Since the user density is 1, this is also the mean area of A0. For the number of sides S, we have E(S)=19/4, but E(S0)=155/32, which is bigger by 3/32.
At the end of this post are three more examples of similarly constructed lattices. In each case, the points within a certain distance of a sub-lattice are removed.

So the typical user is not served by the typical base station, and the typical base station does not serve the typical user. One way to reconcile the two is to define a user point process where a fixed number of users, say one, is placed uniformly at random in each cell. Such a user process is of course no longer independent of the base station process.
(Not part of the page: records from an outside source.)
/-! ### Registers: a write changes no part but the register words -/

@[simp] theorem State.setReg_variant (s : State) (off idx v : Nat) : (s.setReg off idx v).variant = s.variant := by
  unfold State.setReg; split <;> rfl
@[simp] theorem State.setReg_pending (s : State) (off idx v : Nat) : (s.setReg off idx v).pending = s.pending := by
  unfold State.setReg; split <;> rfl
@[simp] theorem State.setReg_freeCtr (s : State) (off idx v : Nat) : (s.setReg off idx v).freeCtr = s.freeCtr := by
  unfold State.setReg; split <;> rfl
@[simp] theorem State.setReg_nextId (s : State) (off idx v : Nat) : (s.setReg off idx v).nextId = s.nextId := by
  unfold State.setReg; split <;> rfl
@[simp] theorem State.setReg_mem (s : State) (off idx v : Nat) : (s.setReg off idx v).mem = s.mem := by
  unfold State.setReg; split <;> rfl
@[simp] theorem State.setReg_poison (s : State) (off idx v : Nat) : (s.setReg off idx v).poison = s.poison := by
  unfold State.setReg; split <;> rfl
@[simp] theorem State.setReg_hostMem (s : State) (off idx v : Nat) : (s.setReg off idx v).hostMem = s.hostMem := by
  unfold State.setReg; split <;> rfl
@[simp] theorem State.setReg_masters (s : State) (off idx v : Nat) : (s.setReg off idx v).masters = s.masters := by
  unfold State.setReg; split <;> rfl
@[simp] theorem State.setReg_time (s : State) (off idx v : Nat) : (s.setReg off idx v).time = s.time := by
  unfold State.setReg; split <;> rfl
@[simp] theorem State.setReg_tiles (s : State) (off idx v : Nat) : (s.setReg off idx v).tiles = s.tiles := by
  unfold State.setReg; split <;> rfl
@[simp] theorem State.setReg_chans (s : State) (off idx v : Nat) : (s.setReg off idx v).chans = s.chans := by
  unfold State.setReg; split <;> rfl
@[simp] theorem State.setReg_chanBoot (s : State) (off idx v : Nat) : (s.setReg off idx v).chanBoot = s.chanBoot := by
  unfold State.setReg; split <;> rfl
@[simp] theorem State.setReg_chanGen (s : State) (off idx v : Nat) : (s.setReg off idx v).chanGen = s.chanGen := by
  unfold State.setReg; split <;> rfl
@[simp] theorem State.setReg_mortar (s : State) (off idx v : Nat) : (s.setReg off idx v).mortar = s.mortar := by
  unfold State.setReg; split <;> rfl
@[simp] theorem State.setReg_bricks (s : State) (off idx v : Nat) : (s.setReg off idx v).bricks = s.bricks := by
  unfold State.setReg; split <;> rfl
@[simp] theorem State.setReg_errLog (s : State) (off idx v : Nat) : (s.setReg off idx v).errLog = s.errLog := by
  unfold State.setReg; split <;> rfl
@[simp] theorem State.setReg_errOverflow (s : State) (off idx v : Nat) : (s.setReg off idx v).errOverflow = s.errOverflow := by
  unfold State.setReg; split <;> rfl
@[simp] theorem State.setReg_scrubDone (s : State) (off idx v : Nat) : (s.setReg off idx v).scrubDone = s.scrubDone := by
  unfold State.setReg; split <;> rfl
@[simp] theorem State.setReg_ctxs (s : State) (off idx v : Nat) : (s.setReg off idx v).ctxs = s.ctxs := by
  unfold State.setReg; split <;> rfl
@[simp] theorem State.setReg_launches (s : State) (off idx v : Nat) : (s.setReg off idx v).launches = s.launches := by
  unfold State.setReg; split <;> rfl
@[simp] theorem State.setReg_joints (s : State) (off idx v : Nat) : (s.setReg off idx v).joints = s.joints := by
  unfold State.setReg; split <;> rfl
@[simp] theorem State.setReg_mail (s : State) (off idx v : Nat) : (s.setReg off idx v).mail = s.mail := by
  unfold State.setReg; split <;> rfl
@[simp] theorem State.setReg_kv (s : State) (off idx v : Nat) : (s.setReg off idx v).kv = s.kv := by
  unfold State.setReg; split <;> rfl
@[simp] theorem State.setReg_flash (s : State) (off idx v : Nat) : (s.setReg off idx v).flash = s.flash := by
  unfold State.setReg; split <;> rfl
@[simp] theorem State.setReg_hostReads (s : State) (off idx v : Nat) : (s.setReg off idx v).hostReads = s.hostReads := by
  unfold State.setReg; split <;> rfl
@[simp] theorem State.setReg_copies (s : State) (off idx v : Nat) : (s.setReg off idx v).copies = s.copies := by
  unfold State.setReg; split <;> rfl
@[simp] theorem State.setReg_holdup (s : State) (off idx v : Nat) : (s.setReg off idx v).holdup = s.holdup := by
  unfold State.setReg; split <;> rfl
@[simp] theorem State.setReg_kiln (s : State) (off idx v : Nat) : (s.setReg off idx v).kiln = s.kiln := by
  unfold State.setReg; split <;> rfl
@[simp] theorem State.setReg_links (s : State) (off idx v : Nat) : (s.setReg off idx v).links = s.links := by
  unfold State.setReg; split <;> rfl
@[simp] theorem State.setReg_groups (s : State) (off idx v : Nat) : (s.setReg off idx v).groups = s.groups := by
  unfold State.setReg; split <;> rfl
@[simp] theorem State.setReg_colls (s : State) (off idx v : Nat) : (s.setReg off idx v).colls = s.colls := by
  unfold State.setReg; split <;> rfl
@[simp] theorem State.setReg_idle (s : State) (off idx v : Nat) : (s.setReg off idx v).idle = s.idle := by
  unfold State.setReg; split <;> rfl
@[simp] theorem State.setReg_conts (s : State) (off idx v : Nat) : (s.setReg off idx v).conts = s.conts := by
  unfold State.setReg; split <;> rfl
@[simp] theorem State.setReg_power (s : State) (off idx v : Nat) : (s.setReg off idx v).power = s.power := by
  unfold State.setReg; split <;> rfl
@[simp] theorem State.setReg_trust (s : State) (off idx v : Nat) : (s.setReg off idx v).trust = s.trust := by
  unfold State.setReg; split <;> rfl
@[simp] theorem State.setReg_mgmt (s : State) (off idx v : Nat) : (s.setReg off idx v).mgmt = s.mgmt := by
  unfold State.setReg; split <;> rfl
@[simp] theorem State.setReg_tests (s : State) (off idx v : Nat) : (s.setReg off idx v).tests = s.tests := by
  unfold State.setReg; split <;> rfl
@[simp] theorem State.setReg_detourAvoid (s : State) (off idx v : Nat) : (s.setReg off idx v).detourAvoid = s.detourAvoid := by
  unfold State.setReg; split <;> rfl
@[simp] theorem State.setReg_detourGen (s : State) (off idx v : Nat) : (s.setReg off idx v).detourGen = s.detourGen := by
  unfold State.setReg; split <;> rfl
@[simp] theorem State.setReg_msix (s : State) (off idx v : Nat) : (s.setReg off idx v).msix = s.msix := by
  unfold State.setReg; split <;> rfl
@[simp] theorem State.setReg_msixSent (s : State) (off idx v : Nat) : (s.setReg off idx v).msixSent = s.msixSent := by
  unfold State.setReg; split <;> rfl
@[simp] theorem State.setReg_regPosted (s : State) (off idx v : Nat) : (s.setReg off idx v).regPosted = s.regPosted := by
  unfold State.setReg; split <;> rfl
@[simp] theorem State.bump_variant (s : State) (off idx n : Nat) : (s.bump off idx n).variant = s.variant := State.setReg_variant ..
@[simp] theorem State.bump_pending (s : State) (off idx n : Nat) : (s.bump off idx n).pending = s.pending := State.setReg_pending ..
@[simp] theorem State.bump_freeCtr (s : State) (off idx n : Nat) : (s.bump off idx n).freeCtr = s.freeCtr := State.setReg_freeCtr ..
@[simp] theorem State.bump_nextId (s : State) (off idx n : Nat) : (s.bump off idx n).nextId = s.nextId := State.setReg_nextId ..
@[simp] theorem State.bump_mem (s : State) (off idx n : Nat) : (s.bump off idx n).mem = s.mem := State.setReg_mem ..
@[simp] theorem State.bump_poison (s : State) (off idx n : Nat) : (s.bump off idx n).poison = s.poison := State.setReg_poison ..
@[simp] theorem State.bump_hostMem (s : State) (off idx n : Nat) : (s.bump off idx n).hostMem = s.hostMem := State.setReg_hostMem ..
@[simp] theorem State.bump_masters (s : State) (off idx n : Nat) : (s.bump off idx n).masters = s.masters := State.setReg_masters ..
@[simp] theorem State.bump_time (s : State) (off idx n : Nat) : (s.bump off idx n).time = s.time := State.setReg_time ..
@[simp] theorem State.bump_tiles (s : State) (off idx n : Nat) : (s.bump off idx n).tiles = s.tiles := State.setReg_tiles ..
@[simp] theorem State.bump_chans (s : State) (off idx n : Nat) : (s.bump off idx n).chans = s.chans := State.setReg_chans ..
@[simp] theorem State.bump_chanBoot (s : State) (off idx n : Nat) : (s.bump off idx n).chanBoot = s.chanBoot := State.setReg_chanBoot ..
@[simp] theorem State.bump_chanGen (s : State) (off idx n : Nat) : (s.bump off idx n).chanGen = s.chanGen := State.setReg_chanGen ..
@[simp] theorem State.bump_mortar (s : State) (off idx n : Nat) : (s.bump off idx n).mortar = s.mortar := State.setReg_mortar ..
@[simp] theorem State.bump_bricks (s : State) (off idx n : Nat) : (s.bump off idx n).bricks = s.bricks := State.setReg_bricks ..
@[simp] theorem State.bump_errLog (s : State) (off idx n : Nat) : (s.bump off idx n).errLog = s.errLog := State.setReg_errLog ..
@[simp] theorem State.bump_errOverflow (s : State) (off idx n : Nat) : (s.bump off idx n).errOverflow = s.errOverflow := State.setReg_errOverflow ..
@[simp] theorem State.bump_scrubDone (s : State) (off idx n : Nat) : (s.bump off idx n).scrubDone = s.scrubDone := State.setReg_scrubDone ..
@[simp] theorem State.bump_ctxs (s : State) (off idx n : Nat) : (s.bump off idx n).ctxs = s.ctxs := State.setReg_ctxs ..
@[simp] theorem State.bump_launches (s : State) (off idx n : Nat) : (s.bump off idx n).launches = s.launches := State.setReg_launches ..
@[simp] theorem State.bump_joints (s : State) (off idx n : Nat) : (s.bump off idx n).joints = s.joints := State.setReg_joints ..
@[simp] theorem State.bump_mail (s : State) (off idx n : Nat) : (s.bump off idx n).mail = s.mail := State.setReg_mail ..
@[simp] theorem State.bump_kv (s : State) (off idx n : Nat) : (s.bump off idx n).kv = s.kv := State.setReg_kv ..
@[simp] theorem State.bump_flash (s : State) (off idx n : Nat) : (s.bump off idx n).flash = s.flash := State.setReg_flash ..
@[simp] theorem State.bump_hostReads (s : State) (off idx n : Nat) : (s.bump off idx n).hostReads = s.hostReads := State.setReg_hostReads ..
@[simp] theorem State.bump_copies (s : State) (off idx n : Nat) : (s.bump off idx n).copies = s.copies := State.setReg_copies ..
@[simp] theorem State.bump_holdup (s : State) (off idx n : Nat) : (s.bump off idx n).holdup = s.holdup := State.setReg_holdup ..
@[simp] theorem State.bump_kiln (s : State) (off idx n : Nat) : (s.bump off idx n).kiln = s.kiln := State.setReg_kiln ..
@[simp] theorem State.bump_links (s : State) (off idx n : Nat) : (s.bump off idx n).links = s.links := State.setReg_links ..
@[simp] theorem State.bump_groups (s : State) (off idx n : Nat) : (s.bump off idx n).groups = s.groups := State.setReg_groups ..
@[simp] theorem State.bump_colls (s : State) (off idx n : Nat) : (s.bump off idx n).colls = s.colls := State.setReg_colls ..
@[simp] theorem State.bump_idle (s : State) (off idx n : Nat) : (s.bump off idx n).idle = s.idle := State.setReg_idle ..
@[simp] theorem State.bump_conts (s : State) (off idx n : Nat) : (s.bump off idx n).conts = s.conts := State.setReg_conts ..
@[simp] theorem State.bump_power (s : State) (off idx n : Nat) : (s.bump off idx n).power = s.power := State.setReg_power ..
@[simp] theorem State.bump_trust (s : State) (off idx n : Nat) : (s.bump off idx n).trust = s.trust := State.setReg_trust ..
@[simp] theorem State.bump_mgmt (s : State) (off idx n : Nat) : (s.bump off idx n).mgmt = s.mgmt := State.setReg_mgmt ..
@[simp] theorem State.bump_tests (s : State) (off idx n : Nat) : (s.bump off idx n).tests = s.tests := State.setReg_tests ..
@[simp] theorem State.bump_detourAvoid (s : State) (off idx n : Nat) : (s.bump off idx n).detourAvoid = s.detourAvoid := State.setReg_detourAvoid ..
@[simp] theorem State.bump_detourGen (s : State) (off idx n : Nat) : (s.bump off idx n).detourGen = s.detourGen := State.setReg_detourGen ..
@[simp] theorem State.bump_msix (s : State) (off idx n : Nat) : (s.bump off idx n).msix = s.msix := State.setReg_msix ..
@[simp] theorem State.bump_msixSent (s : State) (off idx n : Nat) : (s.bump off idx n).msixSent = s.msixSent := State.setReg_msixSent ..
@[simp] theorem State.bump_regPosted (s : State) (off idx n : Nat) : (s.bump off idx n).regPosted = s.regPosted := State.setReg_regPosted ..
For Poisson distributed base stations, the 0-cell is 28% larger than the typical cell. Its mean number of sides is 6.41, whereas the typical cell has 6 sides on average. Hence the 0-cell is not just an enlarged version of the typical cell but also has a different shape. Accordingly, the distance from the nucleus of the typical cell to a random point in the cell is not Rayleigh distributed as it is in the 0-cell. Also, if users form a PPP of density 1, the typical user’s cell has 1+1.28/λ users on average (there is one extra user due to the conditioning of a user to be at the origin), while the typical cell only has a mean of 1/λ users.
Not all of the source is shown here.